Both the state and federal governments should prioritize the provision of improved seedlings, as well as robust security measures to safeguard farmers and their plantations. By subsidizing and ensuring the availability of high-quality seedlings, we can boost agricultural productivity and foster food security. Additionally, reinforcing security measures will protect farmers from the menace of banditry and other criminal activities, allowing them to cultivate their land without fear. To ensure accountability and transparency in the utilization of the increased allocation, the federal government should establish a robust monitoring committee. This committee would oversee the execution of projects in each state, ensuring that funds are utilized efficiently and for the intended purposes. In this regard, the media has a crucial role to play by raising awareness about the augmented allocation and holding state governors accountable for their actions. By shining a light on the progress or lack thereof, the media can foster an environment of accountability and drive the implementation of impactful projects.

The expedited revitalization of state-owned refineries is of utmost importance. These refineries, if brought to optimum performance, will reduce our dependence on imported petroleum products and alleviate the strain on foreign exchange reserves. It is imperative that both the federal and state governments work collaboratively to fast track the refurbishment process, ensuring that these refineries become effective contributors to our economy. In order to support the growth of small-scale businesses, the government should provide low-interest loans. This financial assistance will enable entrepreneurs and budding enterprises to access the capital they need to expand their operations, create jobs, and contribute to economic growth. By nurturing these enterprises, we can harness the entrepreneurial spirit of our citizens and foster a vibrant and diverse business landscape.
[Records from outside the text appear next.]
/-- The response RESP.LAST completes is the buffer's thirteen bytes and the last one (R182). -/
theorem responseFrame_take_thirteen (s : State) (m : Logical) :
    (responseFrame s m).toList.take 13 = s.rbuf.toList.take 13 := by
  rw [responseFrame, Vector.toList_set, List.take_set_of_le le_rfl]

/-- A response passes when its thirteen bytes have its last as their checksum (R183). -/
theorem responsePasses_responseFrame (s : State) (m : Logical) :
    responsePasses s.cfg (responseFrame s m) = true ↔
      checksumOf s.cfg.checksumRule (s.rbuf.toList.take 13) = m := by
  have hlast : (responseFrame s m)[13] = m := Vector.getElem_set_self _
  rw [responsePasses, responseFrame_take_thirteen, hlast, beq_iff_eq]

/-- Byte 3 of the response, which the dispatch looks at, is the buffer's (R184). -/
theorem responseFrame_getElem_three (s : State) (m : Logical) : (responseFrame s m)[3] = s.rbuf[3] :=
  Vector.getElem_set_ne _ _ (by decide)

/-- RESP.LAST of a response that fails the check (R183). -/
theorem execRespLast_mismatch {s : State} {m : Logical}
    (h : checksumOf s.cfg.checksumRule (s.rbuf.toList.take 13) ≠ m) :
    execRespLast m s = .next { s with rcnt := 0, out := .checksumMismatch } := by
  have hfail := mt (responsePasses_responseFrame s m).1 h
  rw [execRespLast, checkAndDispatch, if_neg hfail]
  rfl

/-- RESP.LAST of a response that passes the check (R184). -/
theorem execRespLast_passes {s : State} {m : Logical}
    (h : checksumOf s.cfg.checksumRule (s.rbuf.toList.take 13) = m) :
    execRespLast m s =
      .next { s with rcnt := 0, out := .response (responseKind s.cfg (responseFrame s m)) (responseFrame s m) } := by
  rw [execRespLast, checkAndDispatch, if_pos ((responsePasses_responseFrame s m).2 h)]
  rfl

end Sys2Proof.Machine

open Sys2Proof Sys2Proof.Machine

/-- Settles O2: the position alone selects the row, and the byte's low bits are its fields. -/
theorem statusByteRows : Obligations.StatusByteRows := by
  intro s b rest hc hi hst m t
  rw [← lowNibble_eq_extract, ← dpField_eq_extract]
  refine ⟨fun hk => ⟨?_, rfl⟩, fun hk => ⟨?_, rfl⟩, fun hk => ⟨?_, rfl⟩, fun hk => ⟨?_, ?_⟩⟩
  · exact step_decoderByte hc hi hst hk decodeFrameByte_status_1
  · exact step_decoderByte hc hi hst hk decodeFrameByte_status_2
  · exact step_decoderByte hc hi hst hk decodeFrameByte_status_3
  · exact step_decoderByte hc hi hst hk decodeFrameByte_status_4
  · rw [← rangeNibble_fields]
    rfl

/-- Settles O3: the class of the start byte selects the row, and both rows end the setting block first. -/
theorem lookaheadEndsSettingBlock : Obligations.LookaheadEndsSettingBlock := by
  intro s b rest hc hi hst hk m t special done
  refine ⟨fun hdev => ⟨?_, rfl⟩, fun hfast => ⟨?_, rfl⟩⟩
  · exact step_decoderByte hc hi hst hk (decodeFrameByte_look_dev (isDev_iff.2 hdev))
  · have hf : isFast m = true := isFast_iff.2 hfast
    rw [← dpField_eq_extract]
    exact step_decoderByte hc hi hst hk (decodeFrameByte_look_fast (not_dev_of_fast hc hf) hf)

/-- Settles O5: the phase and the class of the start byte select one of four rows. -/
theorem resyncRestartsAtStartByte : Obligations.ResyncRestartsAtStartByte := by
  intro s b rest hc hi m t devStart fastStart
  have hnot (hfast : m.extractLsb' 4 2 = 0b01#2) := not_dev_of_fast hc (isFast_iff.2 hfast)
  have hdp : dpField m = m.extractLsb' 0 3 := dpField_eq_extract m
  refine ⟨fun hst h1 h5 => ⟨fun hdev => ⟨?_, rfl⟩, fun hfast => ⟨?_, rfl⟩⟩,
    fun hst h4 => ⟨fun hdev => ⟨?_, rfl⟩, fun hfast => ⟨?_, rfl⟩⟩⟩
  · exact step_decoderByte hc hi hst rfl (decodeFrameByte_slow_dev h1 h5 (isDev_iff.2 hdev))
  · rw [← hdp]
    exact step_decoderByte hc hi hst rfl (decodeFrameByte_slow_fast h1 h5 (hnot hfast) (isFast_iff.2 hfast))
  · exact step_decoderByte hc hi hst rfl (decodeFrameByte_fast_dev h4 (isDev_iff.2 hdev))
  · rw [← hdp]
    exact step_decoderByte hc hi hst rfl (decodeFrameByte_fast_fast h4 (hnot hfast) (isFast_iff.2 hfast))

/-- Settles O6: the position alone selects the row. -/
theorem trailingRows : Obligations.TrailingRows := by
  intro s b rest hc hi hst m t
  rw [← lowNibble_eq_extract]
  refine ⟨fun hk => ⟨?_, rfl⟩, fun hk => ⟨?_, rfl⟩⟩
  · exact step_decoderByte hc hi hst hk decodeFrameByte_trail_0
  · exact step_decoderByte hc hi hst hk decodeFrameByte_trail_1

/-- Settles O8: a timeout and an abort of the decoder are read at every position. -/
theorem decoderTimeoutAndAbort : Obligations.DecoderTimeoutAndAbort :=
  fun _ _ hc => ⟨fun hi => ⟨step_event hc hi rfl, rfl⟩, fun hi => ⟨step_event hc hi rfl, rfl⟩⟩

/-- Settles O9: before the last byte the count names the place in the buffer. -/
theorem responseByteStored : Obligations.ResponseByteStored := by
  intro s b rest hc hi i h12 hr m t
  refine ⟨step_responseByte hc hi (decodeResponseByte_early (by omega)), ?_⟩
  exact withResponseRegister_at (s := t) hr fun j => (t.storeResponse j m).emit .idle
Effective governance and proactive measures are crucial to steer Nigeria’s economy away from its current dire straits and towards a path of sustainable growth and prosperity for all. If our state governors wholeheartedly embrace these measures, the positive impact of fuel subsidy removal will be felt by the masses. Prompt implementation of a new minimum wage, robust infrastructure development, support for agriculture, accountability through monitoring committees, refinery revitalization, and financial assistance for small-scale businesses are all crucial steps towards unlocking the full potential of our economy.